Shimukappu (占冠村, Shimukappu-mura) is a village located in the Kamikawa Subprefecture in the island prefecture of Hokkaido in Japan. It has 1,523 inhabitants.

==Tomamu==
Tomamu in the eastern part of the village area is the site of the Hoshino Resorts Tomamu, one of Hokkaido's major ski resorts, located on the southern slopes of Mount Tomamu.
The resort is dominated by four 40-storey (121 metre) high-rise towers built during the boom of the late 1980s. The exteriors of these buildings have recently been redecorated by Klein Dytham architecture (KDa) of Shibuya, Tokyo to make them harmonize better with their surroundings.

Shimukappu and Tomamu have a student exchange/sister city program with Aspen, Colorado.
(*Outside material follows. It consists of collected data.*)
/-- R329: once a day records older than their retention are removed, and blocks that hold nothing return to the pool; while PFW_N is low
no erase is started (R333). -/
def execArchiveRetentionSweep (s : State) : Result :=
  let s1 := (List.range 9).foldl (fun t i => (t.setRecs (i + 1) (s.withinRetention (i + 1))).trimStream (i + 1)) s
  let empty := (s1.arch.blocks.filter (fun p => !s.pwr.pfw && p.2.region == 3 && p.2.units != [] &&
    (s1.arch.validUnits p.1).isEmpty && tblGet 0 s1.arch.openBlk 3 != p.1)).map (·.1)
  .next ((empty.foldl (fun t k => t.eraseBlock k) s1).retryAppends)

/-- R323, R324: a failed operation marks its block grown bad; readable data is relocated, data whose program failed is
programmed again, and an uncorrectable data unit is lost: an archive record that it held is gone. -/
def execNandOperationFail (block : BitVec 18) (unit : BitVec 14) (what : NandFail) (s : State) : Result :=
  let k := block.toNat
  let b := s.arch.blk k
  let lostUnit := if what = .uncorrectable then b.units[unit.toNat]? else none
  let s1 := if what = .uncorrectable then
      ({ s with arch := { s.arch with uncorr := s.arch.uncorr + 1, uncorrAt := some s.time.mono } }).raise 0x181 (physUnit k unit.toNat)
    else s
  let s2 := match lostUnit with
    | none => s1
    | some l =>
      let s' := { s1 with arch := { s1.arch with map := tblDel s1.arch.map (mapKey b.region l) } }
      if b.region = 3 then
        let cls := l / 2 ^ 32
        let n := l % 2 ^ 32
        s'.setRecs cls ((s'.recsOf cls).filter (fun r =>
          !(decide (r.pos / 4096 ≤ n) && decide (n ≤ (r.pos + r.len - 1) / 4096))))
      else if b.region = 4 then { s' with arch := { s'.arch with hvData := tblDel s'.arch.hvData l } }
      else s'
  let s3 := s2.moveUnits k
  .next (if b.bad ≠ 0 then s
    else
      ({ s3 with
        arch := { s3.arch with
          grown := s3.arch.grown + 1
          blocks := tblPut s3.arch.blocks k { s3.arch.blk k with bad := 2, units := [], region := 0 } } }).raise 0x182 k)

/-- R340: the Host Volume goes read-only once the pool has no block left outside the reserve. -/
def State.checkPool (s : State) : State :=
  { s with arch := { s.arch with readOnly := s.arch.usable ≠ [] && decide (s.arch.freeBlocks ≤ s.arch.reserve) } }

/-- R340: when the free pool falls below 2 %, the block with the fewest valid data units is relocated and freed. A storage island
that is held (R25), UPKEEP without NAND balance (R219), or PFW_N low (R333: no erase is started) lets no upkeep run. -/
def execGarbageCollection (s : State) : Result :=
  let a := s.arch
  let inUse := a.blocks.filter (fun p => p.2.bad == 0 && p.2.region != 0 && !(a.openBlk.any (fun o => o.2 == p.1)))
  let victim := inUse.foldl (fun best p =>
    let n := (a.validUnits p.1).length
    match best with
    | none => some (n, p.1)
    | some b => if n < b.1 then some (n, p.1) else some b) (none : Option (Nat × Nat))
  .next (if s.isUp 4 = false ∨ s.pwr.pfw = true ∨ s.allows 15 3 = false ∨ a.poolBlocks ≤ 50 * a.freeBlocks then s
    else match victim with
      | none => s.checkPool
      | some v => if a.unitsPerBlock ≤ v.1 then s.checkPool else (s.relocate v.2).checkPool)

/-- R340: a written block is read in full; where a data unit needed soft decoding the block is relocated. -/
def execReadScrub (block : BitVec 18) (weak : Bool) (s : State) : Result :=
  let k := block.toNat
  let b := s.arch.blk k
  .next (if b.units = [] ∨ b.bad ≠ 0 ∨ s.isUp 4 = false ∨ s.allows 15 3 = false then s
    else
      let s1 := ({ s with
        arch := { s.arch with blocks := tblPut s.arch.blocks k { b with reads := b.reads + b.units.length } } }).charge 15 3
          ((b.units.length + 3) / 4)
      if weak ∧ s.pwr.pfw = false then s1.relocate k else s1)

/-- R340: a block that has been read as often as 0x8003:02 allows since its last erase is relocated. -/
def execReadDisturbRelocate (block : BitVec 18) (s : State) : Result :=
  let k := block.toNat
  let b := s.arch.blk k
  .next (if b.region = 0 ∨ b.bad ≠ 0 ∨ b.reads < s.cfgN 0x800302 ∨ s.isUp 4 = false ∨ s.pwr.pfw = true ∨ s.allows 15 3 = false then s
    else s.relocate k)

end Sys2Proof.Machine
end

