-- ==== Sys2Proof/Machine/Partners.lean ====
section
/-! DEFINITION. Partners of the field ports: joins and removals (R125, R181, R485), key records (R124, R182), the native MAC
commands (R146, R151, R171, R173), link estimates and paths (R147, R148), and downlinks (R144, R166, R170, R173). -/

namespace Sys2Proof.Machine

/-- Image of a context slot (R180). -/
def Ctx.image (c : Ctx) (h : Nat) : Bytes :=
  let ident := 2 ^ 31 + bit c.pinned * 2 ^ 30 + bit c.remote * 2 ^ 29 + bit c.counterValid * 2 ^ 28 + bit c.seqValid * 2 ^ 27 +
    bit c.dirty * 2 ^ 26 + h
  leBytes 4 ident ++ leBytes 4 c.keyHandle.toNat ++ leBytes 4 c.counter.toNat ++ leBytes 4 c.keyVersion.toNat ++ c.digest ++ c.ack ++
    leBytes 8 c.jseq.toNat ++ time64 c.lastAt ++ leBytes 2 c.link.toNat ++ leBytes 2 c.dups.toNat ++ leBytes 2 c.replays.toNat ++
    leBytes 2 c.lowers.toNat ++ leBytes 4 c.invoc.toNat ++ leBytes 8 c.seqTick ++ [c.lastSeq, c.access] ++ leBytes 2 c.invReplays.toNat ++
    List.replicate 44 0

/-- The context that an image spells (R180). -/
def Ctx.ofImage (b : Bytes) : Ctx :=
  let w := fieldAt b 0 4
  { pinned := w / 2 ^ 30 % 2 == 1, remote := w / 2 ^ 29 % 2 == 1, counterValid := w / 2 ^ 28 % 2 == 1, seqValid := w / 2 ^ 27 % 2 == 1,
    dirty := w / 2 ^ 26 % 2 == 1, keyHandle := BitVec.ofNat 32 (fieldAt b 4 4), counter := BitVec.ofNat 32 (fieldAt b 8 4),
    keyVersion := BitVec.ofNat 32 (fieldAt b 12 4), digest := slice b 16 8, ack := slice b 24 16, jseq := BitVec.ofNat 64 (fieldAt b 40 8),
    lastAt := ofTime64 (slice b 48 12), link := BitVec.ofNat 16 (fieldAt b 60 2), dups := BitVec.ofNat 16 (fieldAt b 62 2),
    replays := BitVec.ofNat 16 (fieldAt b 64 2), lowers := BitVec.ofNat 16 (fieldAt b 66 2), invoc := BitVec.ofNat 32 (fieldAt b 68 4),
    seqTick := fieldAt b 72 8, lastSeq := BitVec.ofNat 8 (fieldAt b 80 1), access := BitVec.ofNat 8 (fieldAt b 81 1),
    invReplays := BitVec.ofNat 16 (fieldAt b 82 2) }

/-- Mirror a change of a meter's context (R380). -/
def State.mirrorCtx (s : State) (h : Nat) : State :=
  match s.ctxOf h with
  | some c => s.mirror .contextChange h (c.image h)
  | none =>
    match tblFind? s.acc.ctxMem h with
    | some c => s.mirror .contextChange h (c.image h)
    | none => s

/-- A meter's context pinned in the context store, from wherever it was, or new (R181), with its snapshot (R183); a full store
gives up the least recently used remote context for it. -/
def State.pinCtx (s0 : State) (h : Nat) : State :=
  let s := if (s0.ctxOf h).isNone ∧ 16384 ≤ s0.acc.ctx.length then s0.evictCtx else s0
  let c := match s.ctxOf h with
    | some c => c
    | none => (tblFind? s.acc.ctxMem h).getD {}
  ({ s with acc := { s.acc with
      ctx := tblPut s.acc.ctx h { c with pinned := true, remote := false, dirty := false }
      ctxMem := tblDel s.acc.ctxMem h
      cache := s.acc.cache.erase h } }).snapshot h

/-- A partner's key slot and context pinned (R125, R181, R485); none where a 12,289th slot would be pinned. -/
def State.pinPartner (s : State) (h : Nat) : Option State :=
  if s.trust.pins.contains h then some s
  else if 12288 ≤ s.trust.pins.length then none
  else
    let s1 := { s with trust := { s.trust with pins := s.trust.pins ++ [h], lru := s.trust.lru.erase h } }
    let k := s1.loadKey h
    let s2 := match k.1 with
      | none => k.2
      | some n => k.2.setSlot n { (k.2.slot n) with attr := (k.2.slot n).attr ||| 1 }
    some (((s2.pinCtx h).noteHandle h).mirrorCtx h)

/-- A partner joins a port (R485): its slot and context pinned and its record begun, keeping the device's frame counter for
it; on a radio port it has no path (R168). Its capture objects are written (R256). -/
def State.joinPartner (s : State) (p h gen : Nat) : Option State :=
  (s.pinPartner h).map (fun t =>
    let c := tblFind? t.field.joinPaths h
    let fresh : Partner :=
      { port := p, gen := gen, txCounter := tblGet 0 t.field.joinCtr h, path := (c.map (·.1)).getD [], hasPath := c.isSome, known := c.isSome
        span := (c.map (·.2)).getD 1 }
    let old := (t.partner h).getD fresh
    let kept := if isRf p then { old with path := [], cost := 255, hasPath := false, known := false } else old
    (({ t with field := { t.field with
        joinCtr := tblDel t.field.joinCtr h, joinPaths := tblDel t.field.joinPaths h
        partners := tblPut t.field.partners h { kept with port := p, gen := gen, joined := true, sync := 1, unacked := 0 } } }).emit
          (.meter h .captureObjects)).produce 6 (0xC00 + p) 2 h 6 false)

/-- R181: a direct partner is removed: in Head-end profile it becomes a remote meter, in Station profile it leaves use. -/
def State.removePartner (s : State) (h : Nat) : State :=
  let s1 := match tblFind? s.trust.meterSlot h with
    | none => s
    | some n => s.zeroize n
  let c := (s1.ctxOf h).getD {}
  let s2 : State := { s1 with
    trust := { s1.trust with
      pins := s1.trust.pins.erase h
      meterSlot := tblDel s1.trust.meterSlot h
      meters := if s.keepsRemote then s1.trust.meters else tblDel s1.trust.meters h }
    field := { s1.field with partners := tblDel s1.field.partners h }
    acc := { s1.acc with
      ctx := tblDel s1.acc.ctx h
      snaps := tblDel s1.acc.snaps h
      ctxMem := if s.keepsRemote then tblPut s1.acc.ctxMem h { c with pinned := false, remote := true } else s1.acc.ctxMem } }
  s2.mirror .contextChange h (List.replicate 128 0)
==Horoka Tomamu Montane Forest==
Shimukappu is the location of a new nature reserve, called the Horoka Tomamu Montane Forest, established in 2010, by the United Nations International Year of Biodiversity.

==Climate==
According to the Köppen climate classification, Shimukappu features a humid continental climate (Dfb) with warm, wet summers and cold, extremely snowy winters.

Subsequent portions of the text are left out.